*** SUPPLIED DATA
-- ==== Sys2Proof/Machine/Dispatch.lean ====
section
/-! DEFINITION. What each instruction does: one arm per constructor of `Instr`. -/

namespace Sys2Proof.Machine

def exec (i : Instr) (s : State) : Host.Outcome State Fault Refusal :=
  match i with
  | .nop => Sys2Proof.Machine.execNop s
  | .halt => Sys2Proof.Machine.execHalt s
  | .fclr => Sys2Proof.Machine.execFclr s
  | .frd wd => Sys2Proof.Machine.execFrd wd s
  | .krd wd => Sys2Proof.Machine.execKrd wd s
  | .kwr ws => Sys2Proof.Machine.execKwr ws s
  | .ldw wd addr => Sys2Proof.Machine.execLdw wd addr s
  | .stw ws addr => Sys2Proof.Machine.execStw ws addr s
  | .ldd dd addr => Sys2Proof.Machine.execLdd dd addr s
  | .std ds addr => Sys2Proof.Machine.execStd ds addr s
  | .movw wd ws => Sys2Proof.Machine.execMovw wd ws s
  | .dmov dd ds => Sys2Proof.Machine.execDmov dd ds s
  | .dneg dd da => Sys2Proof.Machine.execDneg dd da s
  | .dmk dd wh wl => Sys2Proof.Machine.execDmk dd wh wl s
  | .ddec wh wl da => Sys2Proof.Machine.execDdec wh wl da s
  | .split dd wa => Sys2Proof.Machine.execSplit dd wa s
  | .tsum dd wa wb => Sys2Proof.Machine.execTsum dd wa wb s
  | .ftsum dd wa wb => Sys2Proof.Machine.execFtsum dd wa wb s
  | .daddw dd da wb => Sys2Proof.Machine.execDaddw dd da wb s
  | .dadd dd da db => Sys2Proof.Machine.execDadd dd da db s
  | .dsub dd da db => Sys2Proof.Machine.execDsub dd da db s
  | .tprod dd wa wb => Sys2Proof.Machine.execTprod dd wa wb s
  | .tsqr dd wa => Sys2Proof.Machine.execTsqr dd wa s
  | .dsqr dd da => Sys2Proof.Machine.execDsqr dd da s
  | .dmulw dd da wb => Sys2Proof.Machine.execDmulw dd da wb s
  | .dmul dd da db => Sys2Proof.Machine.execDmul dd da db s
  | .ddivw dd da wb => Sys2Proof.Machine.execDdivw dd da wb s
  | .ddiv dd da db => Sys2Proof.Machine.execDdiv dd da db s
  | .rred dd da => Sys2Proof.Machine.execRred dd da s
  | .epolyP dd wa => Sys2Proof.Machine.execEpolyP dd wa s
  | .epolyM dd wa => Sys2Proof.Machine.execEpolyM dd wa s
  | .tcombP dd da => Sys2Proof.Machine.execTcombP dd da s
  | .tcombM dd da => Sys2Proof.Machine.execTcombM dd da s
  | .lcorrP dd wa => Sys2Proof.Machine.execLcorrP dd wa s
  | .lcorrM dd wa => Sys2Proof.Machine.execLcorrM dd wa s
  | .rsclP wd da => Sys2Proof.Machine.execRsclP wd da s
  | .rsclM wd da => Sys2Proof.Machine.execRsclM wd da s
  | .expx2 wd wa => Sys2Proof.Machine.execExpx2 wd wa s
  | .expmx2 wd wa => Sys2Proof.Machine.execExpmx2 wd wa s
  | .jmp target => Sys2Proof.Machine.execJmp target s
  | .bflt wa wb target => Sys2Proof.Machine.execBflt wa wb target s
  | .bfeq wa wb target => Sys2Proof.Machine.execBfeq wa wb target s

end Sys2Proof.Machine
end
******
*** SUPPLIED DATA
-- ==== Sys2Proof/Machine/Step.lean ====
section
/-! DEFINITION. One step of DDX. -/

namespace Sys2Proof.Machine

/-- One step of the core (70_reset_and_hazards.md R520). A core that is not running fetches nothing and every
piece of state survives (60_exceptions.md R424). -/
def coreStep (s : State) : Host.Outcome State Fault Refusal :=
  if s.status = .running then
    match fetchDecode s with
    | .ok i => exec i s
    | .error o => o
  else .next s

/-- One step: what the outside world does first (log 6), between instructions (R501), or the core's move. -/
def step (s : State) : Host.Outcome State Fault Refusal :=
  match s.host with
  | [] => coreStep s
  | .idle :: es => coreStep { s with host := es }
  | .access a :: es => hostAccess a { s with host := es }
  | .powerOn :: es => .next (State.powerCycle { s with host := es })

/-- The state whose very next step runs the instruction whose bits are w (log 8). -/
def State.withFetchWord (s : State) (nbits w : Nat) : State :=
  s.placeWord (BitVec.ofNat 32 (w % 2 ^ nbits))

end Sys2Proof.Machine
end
******
*** SUPPLIED DATA
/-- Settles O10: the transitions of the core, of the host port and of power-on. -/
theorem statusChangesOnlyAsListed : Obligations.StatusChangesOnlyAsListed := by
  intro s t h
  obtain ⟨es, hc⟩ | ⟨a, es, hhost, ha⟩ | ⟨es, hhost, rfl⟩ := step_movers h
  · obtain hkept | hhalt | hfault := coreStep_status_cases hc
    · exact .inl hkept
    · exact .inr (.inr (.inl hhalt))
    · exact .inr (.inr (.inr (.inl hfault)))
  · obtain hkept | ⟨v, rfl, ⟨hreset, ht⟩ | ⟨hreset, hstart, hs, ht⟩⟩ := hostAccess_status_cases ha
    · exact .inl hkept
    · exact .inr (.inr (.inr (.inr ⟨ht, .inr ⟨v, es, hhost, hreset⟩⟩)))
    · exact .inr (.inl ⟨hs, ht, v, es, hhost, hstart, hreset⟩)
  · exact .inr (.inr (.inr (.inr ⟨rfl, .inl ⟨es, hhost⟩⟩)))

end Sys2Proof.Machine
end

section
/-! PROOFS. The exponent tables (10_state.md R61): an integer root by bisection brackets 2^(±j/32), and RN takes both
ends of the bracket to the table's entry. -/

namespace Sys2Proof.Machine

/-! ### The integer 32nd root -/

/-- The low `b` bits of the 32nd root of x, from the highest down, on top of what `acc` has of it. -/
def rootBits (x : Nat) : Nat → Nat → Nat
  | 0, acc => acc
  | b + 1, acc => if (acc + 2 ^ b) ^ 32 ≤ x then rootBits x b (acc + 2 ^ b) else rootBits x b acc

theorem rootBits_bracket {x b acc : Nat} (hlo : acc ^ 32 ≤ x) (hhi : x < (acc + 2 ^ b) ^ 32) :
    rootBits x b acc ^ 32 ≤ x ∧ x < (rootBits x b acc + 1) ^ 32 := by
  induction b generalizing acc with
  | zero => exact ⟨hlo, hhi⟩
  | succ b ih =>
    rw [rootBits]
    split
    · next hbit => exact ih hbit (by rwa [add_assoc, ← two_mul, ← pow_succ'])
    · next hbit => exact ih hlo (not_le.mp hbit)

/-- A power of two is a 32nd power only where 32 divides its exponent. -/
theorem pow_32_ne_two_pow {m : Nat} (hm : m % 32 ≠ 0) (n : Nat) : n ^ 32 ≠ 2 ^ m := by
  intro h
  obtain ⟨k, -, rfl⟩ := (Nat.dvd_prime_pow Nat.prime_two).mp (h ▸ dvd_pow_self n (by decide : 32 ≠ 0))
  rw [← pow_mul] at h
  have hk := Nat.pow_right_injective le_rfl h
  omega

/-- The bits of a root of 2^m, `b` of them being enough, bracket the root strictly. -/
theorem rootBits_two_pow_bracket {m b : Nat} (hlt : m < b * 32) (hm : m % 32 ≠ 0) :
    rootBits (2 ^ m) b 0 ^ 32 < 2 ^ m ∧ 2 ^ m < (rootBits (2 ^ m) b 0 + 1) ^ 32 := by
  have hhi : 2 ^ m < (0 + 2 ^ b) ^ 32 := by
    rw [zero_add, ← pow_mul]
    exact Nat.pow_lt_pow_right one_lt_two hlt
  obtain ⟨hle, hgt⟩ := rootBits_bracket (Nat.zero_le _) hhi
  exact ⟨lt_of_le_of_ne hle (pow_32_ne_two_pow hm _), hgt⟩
******
PROBLEM TO WORK ON: Only those lines of the entries above that run from the line containing "step of DDX. -/" to the line containing "else .next s", both included, should be transcribed exactly.

RESPONSE:
/-! DEFINITION. One step of DDX. -/

namespace Sys2Proof.Machine

/-- One step of the core (70_reset_and_hazards.md R520). A core that is not running fetches nothing and every
piece of state survives (60_exceptions.md R424). -/
def coreStep (s : State) : Host.Outcome State Fault Refusal :=
  if s.status = .running then
    match fetchDecode s with
    | .ok i => exec i s
    | .error o => o
  else .next s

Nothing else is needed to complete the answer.